Write out again only the lines that run from the start of the entries to the line containing "f = flagsOf P w", both included.
————
/-! ### Endings of the ALU instructions -/

/-- After the transactions `tail` the register the selector names holds `op x y`, where `x` was in slot 0 and `y` in
that register, the flags may be set, and `pc` has advanced. Where the register is PC, IR or Flags, its word and the
flags are in doubt (70_reset_and_hazards R313). -/
def RegisterEnding (P : Params) (sets : Bool) (op : Int → Int → Int) (tail : List Transaction) : Prop :=
  ∀ v : State, v.params = P → ∃ u f w, runTransactions tail v = .ok u ∧ u.phase = v.phase ∧
    u.freeCount = v.freeCount ∧ u.arch = ((v.arch.flagged sets f).advance 1).setReg v.sel w ∧
    ∀ i, v.sel = .gpr i → w = v.toWord (op v.slot0 (v.gpr.getD i 0)) ∧ f = flagsOf P w

/-- After the transactions `tail` the latched cell holds `op x y`, where `x` was in slot 0 and `y` in that cell, the
flags may be set, and `pc` has advanced. -/
def MemoryEnding (P : Params) (sets : Bool) (op : Int → Int → Int) (tail : List Transaction) : Prop :=
  ∀ v : State, v.params = P → v.phase = .latched → v.latch = v.extbus → inRange P v.extbus = true →
    ∃ u w, runTransactions tail v = .ok u ∧ u.phase = .idle ∧ u.freeCount = v.freeCount ∧
      w = v.toWord (op v.slot0 (readCell v.mem v.extbus.toNat)) ∧
      u.arch = ((v.arch.flagged sets (flagsOf P w)).setMemory v.extbus w).advance 1

/-- The flag derivation of an instruction that sets the flags or does not. -/
def flagDerivation (sets : Bool) (b : Bus) : List Transaction := if sets then [.deriveFlags b] else []

theorem addFlags_eq (P : Params) (b : Bus) : addFlags P b = flagDerivation P.addUpdatesFlags b := rfl

/-- The word on internal bus 1 goes into a general-purpose register, and its flags into Flags; PC, IR and Flags as
destinations take another word. -/
theorem run_storeResult (sets : Bool) (v : State) : ∃ u w,
    runTransactions (flagDerivation sets .int1 ++ ([.rfInternalStore] ++ pcadv)) v = .ok u ∧ u.phase = v.phase ∧
      u.freeCount = v.freeCount ∧
      u.arch = ((v.arch.flagged sets (flagsOf v.params v.intbus1)).advance 1).setReg v.sel w ∧
      ∀ i, v.sel = .gpr i → w = v.intbus1 := by
  obtain ⟨params, gpr, pc, ir, flags, mem, status, extbus, intbus1, intbus2, slot0, slot1, aluop, sel, latch, phase,
    freeCount⟩ := v
  cases sets
  all_goals
    cases sel with
    | gpr i => exact ⟨_, intbus1, rfl, rfl, rfl, rfl, fun _ _ => rfl⟩
    | pc => exact ⟨_, _, rfl, rfl, rfl, rfl, nofun⟩
    | ir => exact ⟨_, intbus2, rfl, rfl, rfl, rfl, nofun⟩
    | flags => exact ⟨_, intbus2, rfl, rfl, rfl, rfl, nofun⟩

/-- The transactions `compute` leave `op x y` on internal bus 1, where `x` was in slot 0 and `y` in the selected
register, if that is general-purpose; otherwise some word. -/
def Computes (op : Int → Int → Int) (compute : List Transaction) : Prop :=
  ∀ (v : State) (rest : List Transaction), ∃ v', runTransactions (compute ++ rest) v = runTransactions rest v' ∧
    v'.arch = v.arch ∧ v'.sel = v.sel ∧ v'.phase = v.phase ∧ v'.freeCount = v.freeCount ∧
    ∀ i, v.sel = .gpr i → v'.intbus1 = v.toWord (op v.slot0 (v.gpr.getD i 0))

/-- The result computed, the flags derived, the register written, and the last advance. -/
def registerTail (sets : Bool) (compute : List Transaction) : List Transaction :=
  compute ++ (flagDerivation sets .int1 ++ ([.rfInternalStore] ++ pcadv))

theorem registerEnding_of_computes {op : Int → Int → Int} {compute : List Transaction} (h : Computes op compute)
    (P : Params) (sets : Bool) : RegisterEnding P sets op (registerTail sets compute) := by
  rintro v rfl
  obtain ⟨v', hrun, harch, hsel, hphase, hcount, hresult⟩ := h v (flagDerivation sets .int1 ++ ([.rfInternalStore] ++ pcadv))
  obtain ⟨u, w, hrun', hphase', hcount', harch', hw⟩ := run_storeResult sets v'
  have hparams : v'.params = v.params := congrArg Arch.params harch
  refine ⟨u, flagsOf v.params v'.intbus1, w, hrun.trans hrun', hphase'.trans hphase, hcount'.trans hcount, ?_,
    fun i hi => ?_⟩
  · rw [harch', harch, hsel, hparams]
  · obtain rfl := hw i (hsel.trans hi)
    exact ⟨hresult i hi, rfl⟩

/-- The sum of `add` into a register (R231). -/
def addOnBus1 : List Transaction := [.rfInternalRead, .aluStore .slot1, .aluCommand .add, .aluRead .slot1]

/-- The difference of `sub` from a register (R235). -/
def subOnBus1 : List Transaction := [.rfInternalRead, .aluInternalRead .slot0, .aluStore .slot0,
  .aluInternalStore .slot1, .aluCommand .sub, .aluRead .slot1]

/-- The difference of a compare jump (R249): the comparand in slot 0 comes first. -/
def differenceOnBus1 : List Transaction := [.rfInternalRead, .aluStore .slot1, .aluCommand .sub, .aluRead .slot1]

/-- The successor of `inc` (R243). -/
def incOnBus1 : List Transaction := [.rfInternalRead, .aluStore .slot1, .aluCommand .inc, .aluRead .slot1]

theorem computes_add : Computes (fun x y => y + x) addOnBus1 := by
  rintro ⟨params, gpr, pc, ir, flags, mem, status, extbus, intbus1, intbus2, slot0, slot1, aluop, sel, latch, phase,
    freeCount⟩ rest
  cases sel with
  | gpr i => exact ⟨_, rfl, rfl, rfl, rfl, rfl, fun j hj => by cases hj; exact congrArg (wrap _) (add_comm _ _)⟩
  | pc | ir | flags => exact ⟨_, rfl, rfl, rfl, rfl, rfl, nofun⟩

theorem computes_sub : Computes (fun x y => y - x) subOnBus1 := by
  rintro ⟨params, gpr, pc, ir, flags, mem, status, extbus, intbus1, intbus2, slot0, slot1, aluop, sel, latch, phase,
    freeCount⟩ rest
  cases sel with
  | gpr i => exact ⟨_, rfl, rfl, rfl, rfl, rfl, fun j hj => by cases hj; rfl⟩
  | pc | ir | flags => exact ⟨_, rfl, rfl, rfl, rfl, rfl, nofun⟩

theorem computes_difference : Computes (fun x y => x - y) differenceOnBus1 := by
  rintro ⟨params, gpr, pc, ir, flags, mem, status, extbus, intbus1, intbus2, slot0, slot1, aluop, sel, latch, phase,
    freeCount⟩ rest
  cases sel with
  | gpr i => exact ⟨_, rfl, rfl, rfl, rfl, rfl, fun j hj => by cases hj; rfl⟩
  | pc | ir | flags => exact ⟨_, rfl, rfl, rfl, rfl, rfl, nofun⟩

theorem computes_inc : Computes (fun _ y => y + 1) incOnBus1 := by
  rintro ⟨params, gpr, pc, ir, flags, mem, status, extbus, intbus1, intbus2, slot0, slot1, aluop, sel, latch, phase,
    freeCount⟩ rest
  cases sel with
  | gpr i => exact ⟨_, rfl, rfl, rfl, rfl, rfl, fun j hj => by cases hj; rfl⟩
  | pc | ir | flags => exact ⟨_, rfl, rfl, rfl, rfl, rfl, nofun⟩

/-- The word on internal bus 2 goes into the latched cell, and its flags into Flags. -/
theorem run_storeResultToMemory (sets : Bool) {v : State} (hv : v.phase = .latched) : ∃ u,
    runTransactions (flagDerivation sets .int2 ++ (bridgeOut ++ ([.memStore] ++ pcadv))) v = .ok u ∧
      u.phase = .idle ∧ u.freeCount = v.freeCount ∧
      u.arch = ((v.arch.flagged sets (flagsOf v.params v.intbus2)).setMemory v.latch v.intbus2).advance 1 := by
  obtain ⟨params, gpr, pc, ir, flags, mem, status, extbus, intbus1, intbus2, slot0, slot1, aluop, sel, latch, phase,
    freeCount⟩ := v
  obtain rfl : phase = .latched := hv
  cases sets <;> exact ⟨_, rfl, rfl, rfl, rfl⟩

/-- The transactions `compute` leave `op x y` on internal bus 2, where `x` was in slot 0 and `y` on the external
bus. -/
def ComputesFromBus (op : Int → Int → Int) (compute : List Transaction) : Prop :=
  ∀ (v : State) (rest : List Transaction), ∃ v', runTransactions (compute ++ rest) v = runTransactions rest v' ∧
    v'.arch = v.arch ∧ v'.latch = v.latch ∧ v'.phase = v.phase ∧ v'.freeCount = v.freeCount ∧
    v'.intbus2 = v.toWord (op v.slot0 v.extbus)

/-- The cell read, the result computed, the flags derived, the cell written, and the last advance. -/
def memoryTail (sets : Bool) (compute : List Transaction) : List Transaction :=
  .memRead :: (compute ++ (flagDerivation sets .int2 ++ (bridgeOut ++ ([.memStore] ++ pcadv))))

theorem memoryEnding_of_computes {op : Int → Int → Int} {compute : List Transaction} (h : ComputesFromBus op compute)
    (P : Params) (sets : Bool) : MemoryEnding P sets op (memoryTail sets compute) := by
  rintro v rfl hphase hlatch hr
  obtain ⟨v', hrun, harch, hlatch', hphase', hcount, hresult⟩ :=
    h { v with extbus := readCell v.mem v.extbus.toNat } (flagDerivation sets .int2 ++ (bridgeOut ++ ([.memStore] ++ pcadv)))
  obtain ⟨u, hrun', hidle, hcount', harch'⟩ := run_storeResultToMemory sets (hphase'.trans hphase)
  have hparams : v'.params = v.params := congrArg Arch.params harch
  refine ⟨u, v'.intbus2, ?_, hidle, hcount'.trans hcount, hresult, ?_⟩
  · rw [memoryTail, run_memRead, if_pos hr, hrun, hrun']
  · rw [harch', harch, hlatch', hparams, ← hlatch]
    rfl

/-- The sum of `add` into memory (R233). -/
def addOnBus2 : List Transaction := [.regStore .ir, .regInternalRead .ir, .aluInternalStore .slot1,
  .aluCommand .add, .aluInternalRead .slot1]

/-- The difference of `sub` from memory (R237). -/
def subOnBus2 : List Transaction := [.regStore .ir, .regInternalRead .ir, .aluRead .slot0,
  .aluInternalStore .slot0, .aluStore .slot1, .aluCommand .sub, .aluInternalRead .slot1]

/-- The successor of `inc` in memory (R244). -/
def incOnBus2 : List Transaction := [.regStore .ir, .regInternalRead .ir, .aluInternalStore .slot1,
  .aluCommand .inc, .aluInternalRead .slot1]

theorem computesFromBus_add : ComputesFromBus (fun x y => y + x) addOnBus2 := by
  intro v rest
  simp only [addOnBus2, List.cons_append, List.nil_append, run_regStore, run_irInternalRead, setReg_ir_ir,
    run_aluInternalStore_slot1, run_aluCommand, run_aluInternalRead_slot1]
  exact ⟨_, rfl, rfl, rfl, rfl, rfl, congrArg (wrap _) (add_comm _ _)⟩

theorem computesFromBus_sub : ComputesFromBus (fun x y => y - x) subOnBus2 := by
  intro v rest
  simp only [subOnBus2, List.cons_append, List.nil_append, run_regStore, run_irInternalRead, setReg_ir_ir,
    run_aluRead_slot0, run_aluInternalStore_slot0, run_aluStore_slot1,
    run_aluCommand, run_aluInternalRead_slot1]
  exact ⟨_, rfl, rfl, rfl, rfl, rfl, rfl⟩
————
Result below |
/-! ### Endings of the ALU instructions -/

/-- After the transactions `tail` the register the selector names holds `op x y`, where `x` was in slot 0 and `y` in
that register, the flags may be set, and `pc` has advanced. Where the register is PC, IR or Flags, its word and the
flags are in doubt (70_reset_and_hazards R313). -/
def RegisterEnding (P : Params) (sets : Bool) (op : Int → Int → Int) (tail : List Transaction) : Prop :=
  ∀ v : State, v.params = P → ∃ u f w, runTransactions tail v = .ok u ∧ u.phase = v.phase ∧
    u.freeCount = v.freeCount ∧ u.arch = ((v.arch.flagged sets f).advance 1).setReg v.sel w ∧
    ∀ i, v.sel = .gpr i → w = v.toWord (op v.slot0 (v.gpr.getD i 0)) ∧ f = flagsOf P w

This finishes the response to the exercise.